- [AIM OF THE TASK]:
Copy word for word each line from the one that has "c q s) := by" to the last line of the records, with no other lines.

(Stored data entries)
================================

theorem noteProd_keeps {vs : List View} {u₀ : State} {rd s : State} {c : Core} {p : Prod} {o : ProdOps} (hk : Keeps vs u₀ s) (hm : [.cs, .mbox, .words, .service, .stores, .tens, .counters, .fabric, .mgmt, .power, .fresh] ⊆ vs) : Keeps vs u₀ (noteProd rd s c p o) := by
  refine hk.then hm ?_
  clear hk hm
  unfold noteProd
  try dsimp -proj only
  repeat' first
    | (with_reducible exact Keeps.refl _ _)
    | (with_reducible assumption)
    | decide
    | (with_reducible apply State.chargeCore_keeps)
    | (with_reducible apply State.noteTile_keeps)
    | (with_reducible apply State.consume_keeps)
    | (with_reducible refine Keeps.foldl ?_ (fun _ _ _ => ?_))
    | (with_reducible refine Keeps.foldlFst ?_ (fun _ _ _ => ?_))
    | (with_reducible refine Keeps.ite ?_ ?_)

theorem State.takeCast_keeps {vs : List View} {u₀ : State} {s : State} {c : Core} {last : Nat} (hk : Keeps vs u₀ s) (hm : [.busy] ⊆ vs) : Keeps vs u₀ (State.takeCast s c last) := by
  refine hk.then hm ?_
  clear hk hm
  unfold State.takeCast
  try dsimp -proj only
  repeat' first
    | (with_reducible exact Keeps.refl _ _)
    | (with_reducible assumption)
    | (with_reducible exact Or.inl rfl)
    | exact Or.inr (by decide)
    | decide
    | (with_reducible refine Keeps.upd ?_ rfl rfl ?_ ?_ ?_ ?_ ?_ ?_ ?_ ?_ ?_ ?_ ?_ ?_ ?_; rotate_left; fail_if_success (iterate 13 (with_reducible exact Or.inl rfl)))
    | ((with_reducible refine Or.inr (?_ : CoresOk _ _ _)); simp +contextual [CoresOk, Cores.wf, memPut_wf, memPuts_wf, memClear_wf, memFilter_wf])

theorem runPlan_noAfter {c : Core} {p : Prod} {rd : State} : NoAfter (runPlan c p rd) := by
  unfold runPlan
  try dsimp -proj only
  repeat' first
    | (with_reducible apply need_noAfter)
    | (with_reducible apply prodOps_noAfter)
    | (with_reducible exact NoAfter.need)
    | (with_reducible exact NoAfter.ok)
    | (with_reducible exact NoAfter.pure)
    | (with_reducible exact NoAfter.fault)
    | (with_reducible refine NoAfter.bind ?_ (fun _ => ?_))

theorem runRun_keeps {vs : List View} {u₀ : State} {c : Core} {p : Prod} {o : ProdOps} {v : ProdVals} {s0 : Nat} {rd s : State} (hk : Keeps vs u₀ s) (hm : [.cs, .mbox, .acc, .engines, .busy, .words, .service, .stores, .tens, .counters, .fabric, .mgmt, .power, .upsets, .fresh] ⊆ vs) : Keeps vs u₀ (runRun c p o v s0 rd s) := by
  refine hk.then hm ?_
  clear hk hm
  unfold runRun
  try dsimp -proj only
  repeat' first
    | (with_reducible exact Keeps.refl _ _)
    | (with_reducible assumption)
    | decide
    | (with_reducible apply State.setEngine_keeps)
    | (with_reducible apply finishProd_keeps)
    | (with_reducible apply noteProd_keeps)
    | (with_reducible apply State.takeCast_keeps)
    | (with_reducible refine Keeps.foldl ?_ (fun _ _ _ => ?_))

theorem pairHold_keeps {vs : List View} {u₀ : State} {c : Core} {p : Prod} {s0 : Nat} {s : State} (hk : Keeps vs u₀ s) (hm : [.busy] ⊆ vs) : Keeps vs u₀ (pairHold c p s0 s) := by
  refine hk.then hm ?_
  clear hk hm
  unfold pairHold
  try dsimp -proj only
  repeat' first
    | (with_reducible exact Keeps.refl _ _)
    | (with_reducible assumption)
    | (with_reducible exact Or.inl rfl)
    | exact Or.inr (by decide)
    | decide
    | (with_reducible apply State.takeCast_keeps)
    | (with_reducible refine Keeps.upd ?_ rfl rfl ?_ ?_ ?_ ?_ ?_ ?_ ?_ ?_ ?_ ?_ ?_ ?_ ?_; rotate_left; fail_if_success (iterate 13 (with_reducible exact Or.inl rfl)))
    | ((with_reducible refine Or.inr (?_ : CoresOk _ _ _)); simp +contextual [CoresOk, Cores.wf, memPut_wf, memPuts_wf, memClear_wf, memFilter_wf])

theorem pairFault_keeps {vs : List View} {u₀ : State} {c : Core} {q : PairWait} {s : State} (hk : Keeps vs u₀ s) (hm : [.acc, .engines, .busy, .tens, .counters, .fabric, .mgmt, .power] ⊆ vs) : Keeps vs u₀ (pairFault c q s) := by
  refine hk.then hm ?_
  clear hk hm
  unfold pairFault
  try dsimp -proj only
  repeat' first
    | (with_reducible exact Keeps.refl _ _)
    | (with_reducible assumption)
    | (with_reducible exact Or.inl rfl)
    | exact Or.inr (by decide)
    | decide
    | (with_reducible apply State.progFaultAt_keeps)
    | (with_reducible apply State.dropSet_keeps)
    | (with_reducible refine Keeps.upd ?_ rfl rfl ?_ ?_ ?_ ?_ ?_ ?_ ?_ ?_ ?_ ?_ ?_ ?_ ?_; rotate_left; fail_if_success (iterate 13 (with_reducible exact Or.inl rfl)))
    | ((with_reducible refine Or.inr (?_ : CoresOk _ _ _)); simp +contextual [CoresOk, Cores.wf, memPut_wf, memPuts_wf, memClear_wf, memFilter_wf])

================================

- [ANSWER TO THE PROBLEM]:
theorem pairFault_keeps {vs : List View} {u₀ : State} {c : Core} {q : PairWait} {s : State} (hk : Keeps vs u₀ s) (hm : [.acc, .engines, .busy, .tens, .counters, .fabric, .mgmt, .power] ⊆ vs) : Keeps vs u₀ (pairFault c q s) := by
  refine hk.then hm ?_
  clear hk hm
  unfold pairFault
  try dsimp -proj only
  repeat' first
    | (with_reducible exact Keeps.refl _ _)
    | (with_reducible assumption)
    | (with_reducible exact Or.inl rfl)
    | exact Or.inr (by decide)
    | decide
    | (with_reducible apply State.progFaultAt_keeps)
    | (with_reducible apply State.dropSet_keeps)
    | (with_reducible refine Keeps.upd ?_ rfl rfl ?_ ?_ ?_ ?_ ?_ ?_ ?_ ?_ ?_ ?_ ?_ ?_ ?_; rotate_left; fail_if_success (iterate 13 (with_reducible exact Or.inl rfl)))
    | ((with_reducible refine Or.inr (?_ : CoresOk _ _ _)); simp +contextual [CoresOk, Cores.wf, memPut_wf, memPuts_wf, memClear_wf, memFilter_wf])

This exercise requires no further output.